Connecticut got some good news in January when it learned that income tax payments connected to capital gains and other investment earnings topped expectations by about $675 million in late December and early January.
But state fiscal analysts have warned that some of those funds probably only are an early payment of funds taxpayers otherwise would pay to the state in April. In addition, a new revenue “volatility cap” lawmakers adopted last October requires the state to save nearly all of those extra December and January payments — $665 million out of the full $675 million — to bolster the emergency reserve.
When asked if he feared legislators would repeal the cap, or carve out a one-time exception and tap those funds to close the shortfall, Malloy said, “I don’t even anticipate they would do it.”
Legislative leaders from both parties pledged in December to begin tackling the budget deficit in January, right after the holidays. So where do things stand now?
“We continue to talk on a bipartisan basis on how to keep the current budget in balance as well as what adjustments are needed” for the fiscal year beginning July 1, said House Speaker Joe Aresimowicz, D-Berlin.
The governor’s budget office estimates the budget for the upcoming fiscal year is about $165 million out of balance.

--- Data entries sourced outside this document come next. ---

theorem covClose_rf (cause : CovCause) {s : State} (hp : Rf s.cov.st s.cmd.run) :
    Rf (covClose cause s).cov.st (covClose cause s).cmd.run := by
  unfold covClose
  split
  · exact covDark_rf _ _
  · exact covMove_rf _ _ (hp.of_ne (by simp [*]) _)
  · exact hp

theorem covPositionLost_rf  {s : State} (hp : Rf s.cov.st s.cmd.run) :
    Rf (covPositionLost s).cov.st (covPositionLost s).cmd.run := by
  unfold covPositionLost
  (repeat first | with_reducible exact hp | with_reducible apply covClose_rf | dsimp only | split)

theorem covBackhaul_rf (present : Bool) {s : State} (hp : Rf s.cov.st s.cmd.run) :
    Rf (covBackhaul present s).cov.st (covBackhaul present s).cmd.run := by
  unfold covBackhaul
  (repeat first | with_reducible exact hp | with_reducible apply openingTest_rf | dsimp only | split)

theorem covHold_rf  {s : State} (hp : Rf s.cov.st s.cmd.run) :
    Rf (covHold s).cov.st (covHold s).cmd.run := by
  unfold covHold
  (repeat first | with_reducible exact hp | with_reducible apply covClose_rf | dsimp only | split)

theorem covRelease_rf  {s : State} (hp : Rf s.cov.st s.cmd.run) :
    Rf (covRelease s).cov.st (covRelease s).cmd.run := by
  unfold covRelease
  (repeat first | with_reducible exact hp | with_reducible apply openingTest_rf | dsimp only | split)

theorem lostGraceExpiry_rf  {s : State} (hp : Rf s.cov.st s.cmd.run) :
    Rf (lostGraceExpiry s).cov.st (lostGraceExpiry s).cmd.run := by
  unfold lostGraceExpiry
  (repeat first | with_reducible exact hp | with_reducible apply covClose_rf | dsimp only | split)

theorem backhaulLossExpiry_rf  {s : State} (hp : Rf s.cov.st s.cmd.run) :
    Rf (backhaulLossExpiry s).cov.st (backhaulLossExpiry s).cmd.run := by
  unfold backhaulLossExpiry
  (repeat first | with_reducible exact hp | with_reducible apply covClose_rf | dsimp only | split)

theorem warmUpExpiry_rf {s : State} (hp : Rf s.cov.st s.cmd.run) :
    Rf (warmUpExpiry s).cov.st (warmUpExpiry s).cmd.run := by
  unfold warmUpExpiry
  split
  · rename_i h
    simp only [Bool.and_eq_true] at h
    exact covMove_rf _ _ (.inr (running_of_openingStands h.2))
  · exact hp

theorem drainExpiry_rf {s : State} (hp : Rf s.cov.st s.cmd.run) :
    Rf (drainExpiry s).cov.st (drainExpiry s).cmd.run := by
  unfold drainExpiry
  split
  · exact covDark_rf _ _
  · exact hp

theorem darkMinimumExpiry_rf  {s : State} (hp : Rf s.cov.st s.cmd.run) :
    Rf (darkMinimumExpiry s).cov.st (darkMinimumExpiry s).cmd.run := by
  unfold darkMinimumExpiry
  (repeat first | with_reducible exact hp | with_reducible apply openingTest_rf | dsimp only | split)

theorem recomputeFlag_rf (cause : Nat) (p : Nat) {s : State} (hp : Rf s.cov.st s.cmd.run) :
    Rf (recomputeFlag cause p s).cov.st (recomputeFlag cause p s).cmd.run := by
  simpa using hp

theorem settlePublish_rf (region : Nat) {s : State} (hp : Rf s.cov.st s.cmd.run) :
    Rf (settlePublish region s).cov.st (settlePublish region s).cmd.run := by
  simpa using hp

theorem addAccum_rf (pair : Nat) (charge : Nat) (up : Nat) (down : Nat) (events : Nat) {s : State} (hp : Rf s.cov.st
    s.cmd.run) :
    Rf (addAccum pair charge up down events s).cov.st (addAccum pair charge up down events s).cmd.run := by
  simpa using hp

theorem cutPair_rf (w : Walk) (pair : Nat) {s : State} (hp : Rf s.cov.st s.cmd.run) :
    Rf (cutPair w pair s).cov.st (cutPair w pair s).cmd.run := by
  simpa using hp

theorem endWalk_rf (w : Walk) {s : State} (hp : Rf s.cov.st s.cmd.run) :
    Rf (endWalk w s).cov.st (endWalk w s).cmd.run := by
  simpa using hp

theorem runWalk_rf (n : Nat) {s : State} (hp : Rf s.cov.st s.cmd.run) :
    Rf (runWalk n s).cov.st (runWalk n s).cmd.run := by
  simpa using hp

theorem goOnWalk_rf  {s : State} (hp : Rf s.cov.st s.cmd.run) :
    Rf (goOnWalk s).cov.st (goOnWalk s).cmd.run := by
  simpa using hp

theorem beginWalk_rf (stopCause : Bool) {s : State} (hp : Rf s.cov.st s.cmd.run) :
    Rf (beginWalk stopCause s).cov.st (beginWalk stopCause s).cmd.run := by
  simpa using hp

theorem setEntry_rf (e : Nat) (en : Entry) {s : State} (hp : Rf s.cov.st s.cmd.run) :
    Rf (setEntry e en s).cov.st (setEntry e en s).cmd.run := by
  simpa using hp

theorem setLink_rf (k : Nat) (l : Link) {s : State} (hp : Rf s.cov.st s.cmd.run) :
    Rf (setLink k l s).cov.st (setLink k l s).cmd.run := by
  simpa using hp

theorem tryTake_rf  {s : State} (hp : Rf s.cov.st s.cmd.run) :
    Rf (tryTake s).cov.st (tryTake s).cmd.run := by
  simpa using hp

theorem freeEntry_rf (e : Nat) {s : State} (hp : Rf s.cov.st s.cmd.run) :
    Rf (freeEntry e s).cov.st (freeEntry e s).cmd.run := by
  simpa using hp

theorem endEntry_rf (inPass : Bool) (e : Nat) (f : Final) (link : Option Nat) {s : State} (hp : Rf s.cov.st
    s.cmd.run) :
    Rf (endEntry inPass e f link s).cov.st (endEntry inPass e f link s).cmd.run := by
  simpa using hp

theorem installSchedule_rf (sch : Schedule) {s : State} (hp : Rf s.cov.st s.cmd.run) :
    Rf (installSchedule sch s).cov.st (installSchedule sch s).cmd.run := by
  simpa using hp

theorem scheduleModeChange_rf  {s : State} (hp : Rf s.cov.st s.cmd.run) :
    Rf (scheduleModeChange s).cov.st (scheduleModeChange s).cmd.run := by
  simpa using hp

theorem examine_rf (n : Nat) (m : Nat) {s : State} (hp : Rf s.cov.st s.cmd.run) :
    Rf (examine n m s).1.cov.st (examine n m s).1.cmd.run := by
  simpa using hp

theorem chooseWaiting_rf  {s : State} (hp : Rf s.cov.st s.cmd.run) :
    Rf (chooseWaiting s).1.cov.st (chooseWaiting s).1.cmd.run := by
  simpa using hp

theorem markPosted_rf (e : Nat) (k : Nat) {s : State} (hp : Rf s.cov.st s.cmd.run) :
Rf (markPosted e k s).cov.st (markPosted e k s).cmd.run := by
  simpa using hp

theorem post_rf (e : Nat) (k : Nat) {s : State} (hp : Rf s.cov.st s.cmd.run) :
    Rf (post e k s).cov.st (post e k s).cmd.run := by
  simpa using hp

theorem dropPosts_rf (cut : Nat → Bool) {s : State} (hp : Rf s.cov.st s.cmd.run) :
Rf (dropPosts cut s).cov.st (dropPosts cut s).cmd.run := by
  simpa using hp

theorem judgeHead_rf (retry : Bool) (e : Nat) {s : State} (hp : Rf s.cov.st s.cmd.run) :
    Rf (judgeHead retry e s).1.cov.st (judgeHead retry e s).1.cmd.run := by
  simpa using hp

theorem passLoop_rf (n : Nat) {s : State} (hp : Rf s.cov.st s.cmd.run) :
    Rf (passLoop n s).cov.st (passLoop n s).cmd.run := by
  simpa using hp

theorem dispatchPass_rf  {s : State} (hp : Rf s.cov.st s.cmd.run) :
    Rf (dispatchPass s).cov.st (dispatchPass s).cmd.run := by
  simpa using hp

theorem uncount_rf (e : Nat) {s : State} (hp : Rf s.cov.st s.cmd.run) :
    Rf (uncount e s).cov.st (uncount e s).cmd.run := by
  simpa using hp

theorem toRetry_rf (e : Nat) {s : State} (hp : Rf s.cov.st s.cmd.run) :
    Rf (toRetry e s).cov.st (toRetry e s).cmd.run := by
  simpa using hp

theorem failEntry_rf (e : Nat) {s : State} (hp : Rf s.cov.st s.cmd.run) :
    Rf (failEntry e s).cov.st (failEntry e s).cmd.run := by
  simpa using hp

theorem releaseLink_rf (k : Nat) {s : State} (hp : Rf s.cov.st s.cmd.run) :
    Rf (releaseLink k s).cov.st (releaseLink k s).cmd.run := by
  simpa using hp

theorem setLine_rf (i : Nat) (l : Line) {s : State} (hp : Rf s.cov.st s.cmd.run) :
    Rf (setLine i l s).cov.st (setLine i l s).cmd.run := by
  simpa using hp

theorem beginWriteBack_rf (i : Nat) {s : State} (hp : Rf s.cov.st s.cmd.run) :
    Rf (beginWriteBack i s).cov.st (beginWriteBack i s).cmd.run := by
  simpa using hp

theorem touchLine_rf (i : Nat) {s : State} (hp : Rf s.cov.st s.cmd.run) :
    Rf (touchLine i s).cov.st (touchLine i s).cmd.run := by
  simpa using hp

theorem assignVictim_rf (i : Nat) (m : Miss) {s : State} (hp : Rf s.cov.st s.cmd.run) :
    Rf (assignVictim i m s).cov.st (assignVictim i m s).cmd.run := by
  simpa using hp

theorem beginEvictions_rf (n : Nat) {s : State} (hp : Rf s.cov.st s.cmd.run) :
    Rf (beginEvictions n s).cov.st (beginEvictions n s).cmd.run := by
  simpa using hp

theorem endEviction_rf (i : Nat) {s : State} (hp : Rf s.cov.st s.cmd.run) :
Rf (endEviction i s).cov.st (endEviction i s).cmd.run := by
  simpa using hp

theorem seekVictims_rf (n : Nat) {s : State} (hp : Rf s.cov.st s.cmd.run) :
    Rf (seekVictims n s).cov.st (seekVictims n s).cmd.run := by
  simpa using hp

theorem serveMisses_rf  {s : State} (hp : Rf s.cov.st s.cmd.run) :
    Rf (serveMisses s).cov.st (serveMisses s).cmd.run := by
  simpa using hp

theorem requestLine_rf (r : Requester) (a : Nat) {s : State} (hp : Rf s.cov.st s.cmd.run) :
    Rf (requestLine r a s).cov.st (requestLine r a s).cmd.run := by
  simpa using hp

theorem mapLines_rf (f : Line → Line) {s : State} (hp : Rf s.cov.st s.cmd.run) :
    Rf (mapLines f s).cov.st (mapLines f s).cmd.run := by
  simpa using hp

theorem withdraw_rf (r : Requester) {s : State} (hp : Rf s.cov.st s.cmd.run) :
    Rf (withdraw r s).cov.st (withdraw r s).cmd.run := by
  simpa using hp

theorem changeLine_rf (i : Nat) (r : AcctRec) {s : State} (hp : Rf s.cov.st s.cmd.run) :
    Rf (changeLine i r s).cov.st (changeLine i r s).cmd.run := by
  simpa using hp

theorem answerRead_rf (a : Nat) (ans : Answer) {s : State} (hp : Rf s.cov.st s.cmd.run) :
    Rf (answerRead a ans s).cov.st (answerRead a ans s).cmd.run := by
  simpa using hp

theorem readGrant_rf (i : Nat) {s : State} (hp : Rf s.cov.st s.cmd.run) :
    Rf (readGrant i s).cov.st (readGrant i s).cmd.run := by
  simpa using hp

theorem presentRead_rf (a : Nat) {s : State} (hp : Rf s.cov.st s.cmd.run) :
    Rf (presentRead a s).cov.st (presentRead a s).cmd.run := by
  simpa using hp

And if lawmakers reverse cuts scheduled to kick in July 1 to the Medicare Savings Program, which helps poor seniors and disabled patients cover prescription medication costs, the potential gap in the upcoming fiscal year swells to more than $250 million.
Adam Joseph, spokesman for the Senate Democratic Caucus, said only that legislative leaders had scheduled another budget meeting for Wednesday afternoon.
“We have had discussions with Democrats and our Senate colleagues about how and when to address the deficit and those discussions continue,’’ said House Minority Leader Themis Klarides, R-Derby.
The Senate Republican caucus did not comment for this story, but Senate Republican leader Len Fasano of North Haven has said his caucus is developing plans to close the shortfall.